5. Prepare IVTT mix. 160 μl is needed for 1 slide.

   1. 128 μl rabbit reticulocyte lysates

   2. 28.8 μl DEPC water

   3. 3.2 μl 1 mM Met

6. Apply a HybriWell gasket to each slide. Use the wooden stick to rub the areas where the adhesive is to make sure it is well stuck all around.

7. Apply IVTT mix through one of the sample application ports on the Hybriwell gasket. Pipette the mix in slowly. Gently massage the HybriWell with both hands to get the IVTT mix to spread out and cover all of the area of the array. Get rid of any bubbles in the center by tapping with the wooden stick. Apply the small round port seals to both ports.

8. Incubate for 1.5 h at 30 °C for protein expression, followed by 30 min at 15 °C for the query protein to bind to the immobilized protein.

9. Remove the HybriWell; rinse with milk blocking buffer five times in a pipette box.

10. Slides are ready for downstreaming assays and should be rinsed with an assay compatible buffer instead of milk blocking buffer.

11. Block with milk in PBST0.2 at RT for 1 h.

4.3. Detection of captured proteins

• Primary AB solution: mouse anti-GST (Cell Signaling 2624) 1:200 in milk blocking solution.

• Secondary AB solution: HRP-conjugated anti-mouse (JacksonImmunoResearch 515-035-062, 1 mg/ml) 1:400 in milk blocking solution.

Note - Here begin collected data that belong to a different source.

/-! ### LD and ST (R257, R258) -/

/-- LD of n bytes. -/
def ldOp (n : Nat) (sx : Bool) (x : FmtM) (s : State) : Result :=
  let at_ (p : Plot) (f : Fibre) : Nat := memOff p f x.a n (uimm x.p 3 x.imm.toNat)
  let word := lmWord x.g x.p x.sel [x.a.toNat] (codesFrom x.d.toNat ((n + 3) / 4))
  runLane { word with touch := touches x.sel at_ n rightR n allKinds } s fun c s f =>
    counted .loads s f fun s =>
      let cap := selCap c.p f x.sel.toNat
      match cap.check (at_ c.p f) n rightR n allKinds with
      | .error e => .of s (capFault c cap (at_ c.p f) 1 e)
      | .ok (o, y) => loadGlobal c s f cap o y n sx x.d.toNat 0

/-- ST of n bytes. -/
def stOp (n : Nat) (x : FmtM) (s : State) : Result :=
  let at_ (p : Plot) (f : Fibre) : Nat := memOff p f x.a n (uimm x.p 3 x.imm.toNat)
  let word := lmWord x.g x.p x.sel (x.a.toNat :: codesFrom x.d.toNat (max 1 (n / 4)))
  runLane { word with touch := touches x.sel at_ n rightW n allKinds } s fun c s f =>
    counted .stores s f fun s =>
      let cap := selCap c.p f x.sel.toNat
      match cap.check (at_ c.p f) n rightW n allKinds with
      | .error e => .of s (capFault c cap (at_ c.p f) 2 e)
      | .ok (o, y) => storeGlobal c s f cap o y (storeBytes c.p f x.d.toNat n)

/-- LD.8 (R258). -/
def execLd8 (x : FmtM) (s : State) : Result :=
  ldOp 1 false x s

/-- LD.16 (R258). -/
def execLd16 (x : FmtM) (s : State) : Result :=
  ldOp 2 false x s

/-- LD.32 (R258). -/
def execLd32 (x : FmtM) (s : State) : Result :=
  ldOp 4 false x s

/-- LD.64 (R258). -/
def execLd64 (x : FmtM) (s : State) : Result :=
  ldOp 8 false x s

/-- LD.128 (R258). -/
def execLd128 (x : FmtM) (s : State) : Result :=
  ldOp 16 false x s

/-- LD.8.S (R258). -/
def execLd8S (x : FmtM) (s : State) : Result :=
  ldOp 1 true x s

/-- LD.16.S (R258). -/
def execLd16S (x : FmtM) (s : State) : Result :=
  ldOp 2 true x s

/-- ST.8 (R258). -/
def execSt8 (x : FmtM) (s : State) : Result :=
  stOp 1 x s

/-- ST.16 (R258). -/
def execSt16 (x : FmtM) (s : State) : Result :=
  stOp 2 x s

/-- ST.32 (R258). -/
def execSt32 (x : FmtM) (s : State) : Result :=
  stOp 4 x s

/-- ST.64 (R258). -/
def execSt64 (x : FmtM) (s : State) : Result :=
  stOp 8 x s

/-- ST.128 (R258). -/
def execSt128 (x : FmtM) (s : State) : Result :=
  stOp 16 x s

/-! ### LDA, STR and LDK (R259, R260) -/

/-- The scope of LDA and STR: C[2:0] of the prefix, FRW by default. -/
def scopeOf (p : Option Pfx) : Nat :=
  pC p % 8

/-- The access size that a size code names: 4, 8 or 16 bytes. -/
def sizeCode (imm : BitVec 3) : Nat :=
  match imm.toNat with
  | 0 => 4
  | 1 => 8
  | _ => 16

/-- LDA: a plain load after the wait of R225 at FRW, PLT and CORE; an acquire at the home at the wider scopes (R226, R229, R259). -/
def execLda (x : FmtM) (s : State) : Result :=
  let n := sizeCode x.imm
  let at_ (p : Plot) (f : Fibre) : Nat := memOff p f x.a n 0
  let word := lmWord x.g x.p x.sel [x.a.toNat] (codesFrom x.d.toNat ((n + 3) / 4))
  runLane { word with touch := touches x.sel at_ n rightR n allKinds } s fun c s f =>
    counted .loads s f fun s =>
      let cap := selCap c.p f x.sel.toNat
      match cap.check (at_ c.p f) n rightR n allKinds with
      | .error e => .of s (capFault c cap (at_ c.p f) 1 e)
      | .ok (o, y) =>
        if scopeOf x.p ≤ 2 then waitQuiet c s f fun s => loadGlobal c s f cap o y n false x.d.toNat 0
        else onBytes c s f o y n fun s => .of (s.send (c.request f cap o y (.acquireLoad n x.d.toNat))) (.seq f.moreLoads)

/-- Whether a release to a place is lazy: a CACHED or SLICE device line, at a scope below SYS, that does not record eight other cores (R228,
R230). -/
def State.lazyRelease (s : State) (core ctx obj off : Nat) (sys : Bool) : Bool :=
  match s.place? (dieOf core) ctx obj off with
  | some h => !sys && (h.desc.home == 0 || h.desc.home == 2) && !h.isHost && !s.eagerByRecords ⟨ctx, obj, off / 128, 0⟩ core
  | none => false

/-- A release's way to its home: lazy with the core's epoch, which rises, or eager after a flush (R227, R228, R230). -/
def releaseStore (c : IssueCtx) (s : State) (f : Fibre) (cap : Cap) (obj off : Nat) (bs : List Byte) (sys : Bool) : Eff :=
  let k := c.p.core
  let t := s.commit c.p.pid
  let e := (t.core k).epoch
  let lazy := t.lazyRelease k c.p.ctx obj off sys
  onWay (lazy && decide (e < 0xFFFF) || t.backOpen k fun _ => true) s fun _ =>
    if lazy then .of ((t.bumpEpoch k).send (c.request f cap obj off (.releaseStore bs (some e)))) (.seq f.moreStores)
    else .of ((t.flushCore k).send (c.request f cap obj off (.releaseStore bs none))) (.seq f.moreStores)

/-- STR: the wait of R225, then a plain store at FRW, PLT and CORE, a release at the wider scopes (R226, R228, R230, R259). -/
def execStr (x : FmtM) (s : State) : Result :=
  let n := sizeCode x.imm
  let at_ (p : Plot) (f : Fibre) : Nat := memOff p f x.a n 0
  let word := lmWord x.g x.p x.sel (x.a.toNat :: codesFrom x.d.toNat (n / 4))
  runLane { word with touch := touches x.sel at_ n rightW n allKinds } s fun c s f =>
    counted .stores s f fun s =>
      let cap := selCap c.p f x.sel.toNat
      match cap.check (at_ c.p f) n rightW n allKinds with
      | .error e => .of s (capFault c cap (at_ c.p f) 2 e)
      | .ok (o, y) =>
        let bs := storeBytes c.p f x.d.toNat n
        waitQuiet c s f fun s =>
          if scopeOf x.p ≤ 2 then storeGlobal c s f cap o y bs else releaseStore c s f cap o y bs (scopeOf x.p == 5)

/-- LDK: a load through constant lines of a sealed object (R260). -/
def execLdk (x : FmtM0) (s : State) : Result :=
  let n := sizeCode x.imm
  let at_ (p : Plot) (f : Fibre) : Nat := memOff p f x.a n 0
  let word := lmWord x.g none x.sel [x.a.toNat] (codesFrom x.d.toNat ((n + 3) / 4))
  runLane { word with touch := touches x.sel at_ n rightR n [0, 1] } s fun c s f =>
    counted .loads s f fun s =>
      let cap := selCap c.p f x.sel.toNat
      match cap.check (at_ c.p f) n rightR n [0, 1] with
      | .error e => .of s (capFault c cap (at_ c.p f) 1 e)
      | .ok (o, y) => loadGlobal c s f cap o y n false x.d.toNat 1

/-! ### LDS and STS (R261) -/

/-- The allocation that LDS and STS reach: the plot's, or the halt frame for a handler (R418, R420). First address and size. -/
def Plot.alloc (p : Plot) : Nat × Nat :=
  match p.handler with
  | some _ => (frameAddr p.core, 33024)
  | none => (scratchAddr p.core + p.sbase, p.ssize)

/-- The checks of a scratchpad access (R198, R261). -/
def scratchCheck (p : Plot) (off n : Nat) : Option FaultCode :=
  if p.alloc.2 < off + n then some .capb else if off % n ≠ 0 then some .align else none

/-- LDS of n bytes. -/
def ldsOp (n : Nat) (sx : Bool) (x : FmtMS) (s : State) : Result :=
  runLane { guard := x.g.toNat, size := sizeOf x.p, codes := [x.a.toNat], dst := codesFrom x.d.toNat ((n + 3) / 4) } s fun c s f =>
    counted .loads s f fun s =>
      let off := memOff c.p f x.a n (uimm x.p 3 x.imm.toNat)
      match scratchCheck c.p off n with
      | some e => .of s (.fault (.access e c.iss.pc 0 off 1))
      | none =>
        let a := c.p.alloc.1 + off
        if s.poisoned a n then .of (s.giveLoad c.p.pid (.fault f.fid (.late .poison c.iss.pc 0 off 1 2))) (.seq f.moreLoads)
        else .of (s.giveLoad c.p.pid (.regs f.fid x.d.toNat (loadWords n sx (s.loadNat a n)))) (.seq f.moreLoads)

/-- STS of n bytes; the highest lane's value stands (R201). -/
def stsOp (n : Nat) (x : FmtMS) (s : State) : Result :=
  runLane { guard := x.g.toNat, size := sizeOf x.p, codes := x.a.toNat :: codesFrom x.d.toNat (max 1 (n / 4)) } s fun c s f =>
    counted .stores s f fun s =>
      let off := memOff c.p f x.a n (uimm x.p 3 x.imm.toNat)
      match scratchCheck c.p off n with
      | some e => .of s (.fault (.access e c.iss.pc 0 off 2))
      | none => .of ((s.store (c.p.alloc.1 + off) (storeBytes c.p f x.d.toNat n)).giveStore c.p.pid (.done f.fid)) (.seq f.moreStores)

/-- LDS.8 (R261). -/
def execLds8 (x : FmtMS) (s : State) : Result :=
  ldsOp 1 false x s

/-- LDS.16 (R261). -/
def execLds16 (x : FmtMS) (s : State) : Result :=
  ldsOp 2 false x s

/-- LDS.32 (R261). -/
def execLds32 (x : FmtMS) (s : State) : Result :=
  ldsOp 4 false x s

/-- LDS.64 (R261). -/
def execLds64 (x : FmtMS) (s : State) : Result :=
  ldsOp 8 false x s

/-- LDS.128 (R261). -/
def execLds128 (x : FmtMS) (s : State) : Result :=
  ldsOp 16 false x s

/-- LDS.8.S (R261). -/
def execLds8S (x : FmtMS) (s : State) : Result :=
  ldsOp 1 true x s

/-- LDS.16.S (R261). -/
def execLds16S (x : FmtMS) (s : State) : Result :=
  ldsOp 2 true x s

/-- STS.8 (R261). -/
def execSts8 (x : FmtMS) (s : State) : Result :=
  stsOp 1 x s

/-- STS.16 (R261). -/
def execSts16 (x : FmtMS) (s : State) : Result :=
  stsOp 2 x s

/-- STS.32 (R261). -/
def execSts32 (x : FmtMS) (s : State) : Result :=
  stsOp 4 x s

/-- STS.64 (R261). -/
def execSts64 (x : FmtMS) (s : State) : Result :=
  stsOp 8 x s

/-- STS.128 (R261). -/
def execSts128 (x : FmtMS) (s : State) : Result :=
  stsOp 16 x s

/-! ### CLD and CST (R262, R263) -/

/-- CLD: a tagged granule's bits and tag (R262). -/
def execCld (x : FmtMC) (s : State) : Result :=
  let at_ (p : Plot) (f : Fibre) : Nat := memOff p f x.a 16 (uimm x.p 3 x.imm.toNat)
  let need := rightR + rightC
  let word := lmWord x.g x.p x.sel [x.a.toNat] [128 + x.ad.toNat]
  runLane { word with touch := touches x.sel at_ 16 need 16 allKinds } s fun c s f =>
    counted .loads s f fun s =>
      let cap := selCap c.p f x.sel.toNat
      match cap.check (at_ c.p f) 16 need 16 allKinds with
      | .error e => .of s (capFault c cap (at_ c.p f) 1 e)
      | .ok (o, y) =>
        onBytes c s f o y 16 fun s =>
          globalLoad c s f cap o y 16 need 0 (.capLoad x.ad.toNat) fun bs tag => .cap f.fid x.ad.toNat ⟨BitVec.ofNat 128 (leNat bs), tag⟩

/-- CST: the register's bits and tag; a capability without G only into a CORE page (R262, R263). -/
def execCst (x : FmtMC) (s : State) : Result :=
  let at_ (p : Plot) (f : Fibre) : Nat := memOff p f x.a 16 (uimm x.p 3 x.imm.toNat)
  let need := rightW + rightC
  runLane { lmWord x.g x.p x.sel [x.a.toNat, 128 + x.ad.toNat] with touch := touches x.sel at_ 16 need 16 allKinds } s fun c s f =>
    counted .stores s f fun s =>
      let cap := selCap c.p f x.sel.toNat
      match cap.check (at_ c.p f) 16 need 16 allKinds with
      | .error e => .of s (capFault c cap (at_ c.p f) 2 e)
      | .ok (o, y) =>
        let v := f.areg x.ad.toNat
        let local_ (h : PortHit) : Option FaultCode :=
          if v.tag && !rightsWithin rightG v.rights && !h.isCore then some .capr else none
        onBytes c s f o y 16 fun s =>
          .of (globalStore c s f cap o y need (leBytes 16 v.bits.toNat) v.tag false local_ (.capStore v)) (.seq f.moreStores)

• Tyramide signal amplification (TSA) stock solution: use TSA reagent (PerkinElmer SAT704B001EA). Prepare per kit directions. Keep this solution at 4 °C.

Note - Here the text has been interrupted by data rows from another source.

-- ==== Sys2Proof/Machine/Sync.lean ====
section
/-! DEFINITION. Barrier objects and the instructions on them: BARA, BARW, BART (R305 to R309, R361 to R363). -/

namespace Sys2Proof.Machine

/-! ### Barrier objects (R307, R308) -/

/-- The fields of a barrier object (R307). -/
structure Barrier where
  tag : Nat
  pend : Int
  arr : Nat
  exp : Nat
  ph : Nat
  rest : Nat
  deriving DecidableEq, Repr

/-- The fields of 128 bits. -/
def Barrier.ofNat (n : Nat) : Barrier :=
  { tag := field n 59 4, pend := signedOf 36 (field n 23 36), arr := field n 12 11, exp := field n 1 11, ph := field n 0 1,
    rest := field n 63 65 }

/-- The 128 bits of a barrier object. -/
def Barrier.toNat (b : Barrier) : Nat :=
  b.rest * 2 ^ 63 + b.tag * 2 ^ 59 + wrap 36 b.pend * 2 ^ 23 + b.arr * 2 ^ 12 + b.exp * 2 + b.ph

/-- The address of a barrier location (R361). -/
def State.barAddr (s : State) (p : Plot) (l : BarLoc) : Option Nat :=
  match l with
  | .own off => some (scratchAddr p.core + p.sbase + off)
  | .core ctx obj off => (s.place? (dieOf p.core) ctx obj off).map (·.addr)

/-- The barrier object at an address. -/
def State.barrier (s : State) (a : Nat) : Barrier :=
  .ofNat (s.loadNat a 16)

/-- Writes a barrier object at its bank. -/
def State.setBarrier (s : State) (a : Nat) (b : Barrier) : State :=
  s.store a (leBytes 16 b.toNat)

/-- Whether a fibre waits in BARW on the barrier at an address for a phase. -/
def State.waitsBarrier (s : State) (p : Plot) (f : Fibre) (a : Nat) (phase : Option Nat) : Option Nat :=
  match f.run with
  | .parked (.barw l ph size) => if s.barAddr p l = some a ∧ (phase = none ∨ phase = some ph) then some size else none
  | _ => none

/-- Readies every fibre parked in BARW for a phase of the barrier at an address; a halted plot's fibres test again at ERET
(R82, R308, R362). -/
def State.wakeBarrier (s : State) (a phase : Nat) : State :=
  s.plots.foldl (fun t p =>
    if p.halt.isSome then t
    else p.fibres.foldl (fun u f =>
      match s.waitsBarrier p f a (some phase) with
      | some size => u.wakePast p.pid f.fid size (s.cycOf p.core + 1)
      | none => u) t) s

/-- A barrier phase has completed on the core that holds an address (R339). -/
def State.countPhase (s : State) (a : Nat) : State :=
  s.modCore (sramCore a) fun k => { k with phases := k.phases + 1 }

/-- The end of an update: the phase completes when every arrival is in and no byte is pending (R308). -/
def State.testBarrier (s : State) (a : Nat) (b : Barrier) : State :=
  if b.arr = b.exp ∧ b.pend = 0 then
    ((s.setBarrier a { b with ph := 1 - b.ph, arr := 0 }).wakeBarrier a b.ph).countPhase a
  else s.setBarrier a b

/-- A piece of n bytes lands: PEND falls by n; none where the update raises BARX (R306, R308). -/
def State.barPiece (s : State) (a n : Nat) : Option State :=
  let b := s.barrier a
  if b.tag ≠ 0xB ∨ b.pend - n < -(2 ^ 35) then none else some (s.testBarrier a { b with pend := b.pend - n })

/-- An arrival that adds n expected bytes: the phase it belongs to; none where the update raises BARX (R362). -/
def State.barArrive (s : State) (a n : Nat) : Option (State × Nat) :=
  let b := s.barrier a
  if b.tag ≠ 0xB ∨ b.arr = b.exp ∨ 2 ^ 35 ≤ b.pend + n then none
  else some (s.testBarrier a { b with arr := (b.arr + 1) % 2048, pend := b.pend + n }, b.ph)

/-! ### The instructions (R361 to R363) -/

/-- The location and address of a barrier instruction's barrier, or the member's fault (R361). waits says whether the instruction
may name only a page of its own core. -/
def barTarget (c : IssueCtx) (s : State) (f : Fibre) (p : Option Pfx) (off : Nat) (waits : Bool) :
    Except FaultRec (BarLoc × Nat) :=
  if bit (pImmx p) 3 then
    let cap := f.areg (pImmx p % 8)
    match cap.check off 16 (rightR + rightW) 16 allKinds with
    | .error e =>
      .error (.access e c.iss.pc cap.obj (cap.faultOff off e) 3)
    | .ok (o, y) =>
      match s.port (dieOf c.p.core) c.p.ctx c.p.system cap.kind o (rightR + rightW) y with
      | .error e => .error (.late e c.iss.pc o y 3 2)
      | .ok h =>
        if !h.isCore || (waits && h.desc.core != c.p.core) then .error (.access .barx c.iss.pc o y 3)
        else if s.poisoned h.addr 16 then .error (.late .poison c.iss.pc o y 3 2)
        else .ok (.core c.p.ctx o y, h.addr)
  else if off % 16 ≠ 0 ∨ c.p.ssize < off + 16 then .error (.access .barx c.iss.pc 0 off 3)
  else
    let a := scratchAddr c.p.core + c.p.sbase + off
    if s.poisoned a 16 then .error (.late .poison c.iss.pc 0 off 3 2) else .ok (.own off, a)

/-- Whether a command is a BARINIT of the barrier at an offset that a fibre has signed. -/
def Cmd.initsBarrier (d : Cmd) (pid fid off : Nat) : Bool :=
  match d.code with
  | .barinit _ => d.pid == pid && d.signers.contains fid && field d.desc.toNat 0 19 == off
  | _ => false

/-- Whether a fibre has signed a BARINIT of the barrier at an offset that has not completed: an instance not yet executed, by its
k register as it stands, or a command that waits or runs (R309). -/
def State.barinitPending (s : State) (p : Plot) (fid off : Nat) : Bool :=
  (p.c.any fun x => x.insts.any fun i =>
    !i.executed && i.sigs.any (fun g => g.fid == fid && !g.neutral) &&
      match i.code with
      | some (.barinit w) => (p.kreg (4 * w.kd.toNat)).toNat % 2 ^ 19 == off
      | _ => false) ||
  (let k := s.core p.core
   k.cmdWait.any (·.initsBarrier p.pid fid off) || k.wainQueue.any (·.initsBarrier p.pid fid off) ||
     k.wainRun.any fun r => r.cmd.initsBarrier p.pid fid off)

/-- A barrier instruction of a member: it waits for its own BARINIT of the barrier, then acts on the barrier's address. -/
def barOp (c : IssueCtx) (s : State) (f : Fibre) (p : Option Pfx) (a : BitVec 7) (waits : Bool)
    (go : BarLoc → Nat → Eff) : Eff :=
  let off := (readReg c.p f a.toNat).toNat
  match barTarget c s f p off waits with
  | .error r => .of s (.fault r)
  | .ok (l, at_) =>
    match l with
    | .own o => if s.barinitPending c.p f.fid o then .of s (.park f (.ownBarinit o)) else go l at_
    | .core _ _ _ => go l at_

/-- A BARX of a member at a barrier (R362). -/
def barFault (c : IssueCtx) (l : BarLoc) : Act :=
  match l with
  | .own off => .fault (.access .barx c.iss.pc 0 off 3)
  | .core _ obj off => .fault (.access .barx c.iss.pc obj off 3)

/-- The a register of a barrier instruction that names a global barrier, among the codes of its registers (R361). -/
def barA (p : Option Pfx) : List Nat :=
  if bit (pImmx p) 3 then [128 + pImmx p % 8] else []

/-- BARA: a release at PLT scope, it waits for the member's earlier accesses; then it arrives, adds expected bytes, returns the phase of the arrival
(R215, R225, R226, R362). An arrival on a CORE page of another die takes the way there (R14, R460). -/
def execBara (x : FmtR) (s : State) : Result :=
  runLane { guard := x.g.toNat, size := sizeOf x.p, codes := [x.a.toNat, x.b.toNat] ++ barA x.p, dst := [x.d.toNat] } s fun c s f =>
    barOp c s f x.p x.a false fun l a =>
      waitQuiet c s f fun s => onWay (s.wayOpen (dieOf c.p.core) (dieOf (sramCore a))) s fun s =>
      match s.barArrive a (readReg c.p f x.b.toNat).toNat with
      | none => .of s (barFault c l)
      | some (t, ph) => .of t (.seq (f.setV x.d.toNat (BitVec.ofNat 32 ph)))

/-- BARW: parks while the named phase has not completed (R362). -/
def execBarw (x : FmtRW) (s : State) : Result :=
  runLane { guard := x.g.toNat, size := sizeOf x.p, codes := [x.a.toNat, x.b.toNat] ++ barA x.p } s fun c s f =>
    barOp c s f x.p x.a true fun l a =>
      let b := s.barrier a
      let phase := (readReg c.p f x.b.toNat).toNat % 2
      if b.tag ≠ 0xB then .of s (barFault c l)
      else if b.ph ≠ phase then .of s (.seq f)
      else .of s (.park f (.barw l phase c.size))

/-- BART: tests without waiting (R362). -/
def execBart (x : FmtR) (s : State) : Result :=
  runLane { guard := x.g.toNat, size := sizeOf x.p, codes := [x.a.toNat, x.b.toNat] ++ barA x.p, dst := [x.d.toNat] } s fun c s f =>
    barOp c s f x.p x.a true fun l a =>
      let b := s.barrier a
      let phase := (readReg c.p f x.b.toNat).toNat % 2
      if b.tag ≠ 0xB then .of s (barFault c l)
      else .of s (.seq (f.setV x.d.toNat (if b.ph ≠ phase then 1 else 0)))

end Sys2Proof.Machine
end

• PBST0.2: PBS with 0.2% Tween 20

• Milk blocking solution: 5% milk in PBS with 0.2% Tween 20.

• Lifterslips (VWR 100499–632).

1. Incubate with 3 ml primary antibody mouse anti-GST solution in a 4-well dish for 1 h at RT with gentle rocking.

2. Rinse with milk blocking solution for three times.

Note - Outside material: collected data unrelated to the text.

/-- As pfxTy, of an entry that accepts no TY (R66). -/
def pfxOnly (p : Option Pfx) (rm sat c immx : Bool) : Bool :=
  pTy p == 0 && pfxTy p rm sat c immx

/-- No prefix, or one of zeros (R66). -/
def plain (p : Option Pfx) : Bool :=
  pfxOnly p false false false false

/-- A third source in C, which a zero leaves at its default (R61, R128). -/
def third (w : Nat) (p : Option Pfx) : Bool :=
  pC p == 0 || rdNat w (pC p) 1

/-- The TY codes of the float arithmetic: FP32, H2, B2 (R141). -/
def laneFp (p : Option Pfx) : Bool :=
  [0, 24, 25].contains (pTy p)

/-- QDOT's prefix (R151). -/
def checkQdot (w : Nat) (x : FmtRP) : Bool :=
  [26, 3, 4].contains x.p.ty.toNat && decide (x.p.rm.toNat ≤ 5) && rd w x.p.c 1 &&
    decide (x.p.immx.toNat < 32) && (decide (16 ≤ x.p.immx.toNat) || decide (x.p.immx.toNat < 8))

/-- FPACK's format and element pair (R147). -/
def checkFpack (x : FmtR) : Bool :=
  decide (1 ≤ pTy x.p ∧ pTy x.p ≤ 19) && decide (pImmx x.p < 16) && decide (2 * pImmx x.p + 1 < 32 / tyWidth (pTy x.p))

/-- FUNPK's format and element (R148). -/
def checkFunpk (x : FmtFE) : Bool :=
  (decide (1 ≤ pTy x.p ∧ pTy x.p ≤ 19) || pTy x.p == 26) && decide (x.e.toNat < 32 / tyWidth (pTy x.p))

/-- FCVT's formats, 64-bit ones in register pairs (R146). -/
def checkFcvt (w : Nat) (x : FmtFE) : Bool :=
  let regs (ty : Nat) : Nat := if ty = 22 ∨ ty = 23 then 2 else 1
  decide (pTy x.p ≤ 23) && (decide (x.e.toNat ≤ 23) || x.e == 26) && wr w x.d (regs (pTy x.p)) && rd w x.a (regs x.e.toNat)

/-- An atomic of one of the types listed; the operand of .U64 is an even pair (R264, R265). -/
def checkAtom (w : Nat) (x : FmtMN) (tys : List Nat) : Bool :=
  wr w x.d (atomSize (pTy x.p) / 4) && rd w x.a 1 && tys.contains (pTy x.p) && pfxTy x.p false false false false

/-- A RED of one of the types listed (R264, R265). -/
def checkRed (w : Nat) (x : FmtMN) (tys : List Nat) : Bool :=
  rd w x.d (atomSize (pTy x.p) / 4) && rd w x.a 1 && tys.contains (pTy x.p) && pfxTy x.p false false false false

/-- A lattice instruction's prefix: a type code of R280, the other fields but C zero (R284). -/
def latType (p : Pfx) : Bool :=
  decide (1 ≤ p.ty.toNat ∧ p.ty.toNat ≤ 8) && p.rm == 0 && p.sat == 0 && p.immx == 0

3. Wash with milk blocking solution for 3 × 5 min.

4. Incubate with 3 ml secondary antibody HRP-labeled goat anti-mouse IgG solution in a 4-well dish for 1 h at RT with gentle rocking.

5. Rinse with PBST0.2 for three times.

6. Wash with PBST0.2 for 3 × 5 min.

   1. While washing, prepare the TSA reagent and keep in dark.

7. Rinse with deionized water for three times.

8. Before applying the TSA reagent, tap the slides gently on clean paper towels to excess water from the slides, but do not let dry.

   1. . If the slides are too wet, it will dilute the TSA reagent.

9. Apply the TSA reagent on the slide and gently cover with a lifter slip.

   1. Avoid trapping bubbles under the lifter slip.

10. Incubate for 10 min at RT.

11. Rinse in deionized water; dry with filtered compressed air- or spin-dry at 131×g for 3 min at 20 °C.

    1. Do not let slides air-dry slowly as the water marks may form on array.

12. Scan in a microarray scanner at proper settings for Cy3.

    1. Avoid saturated pixels for quantitative analysis.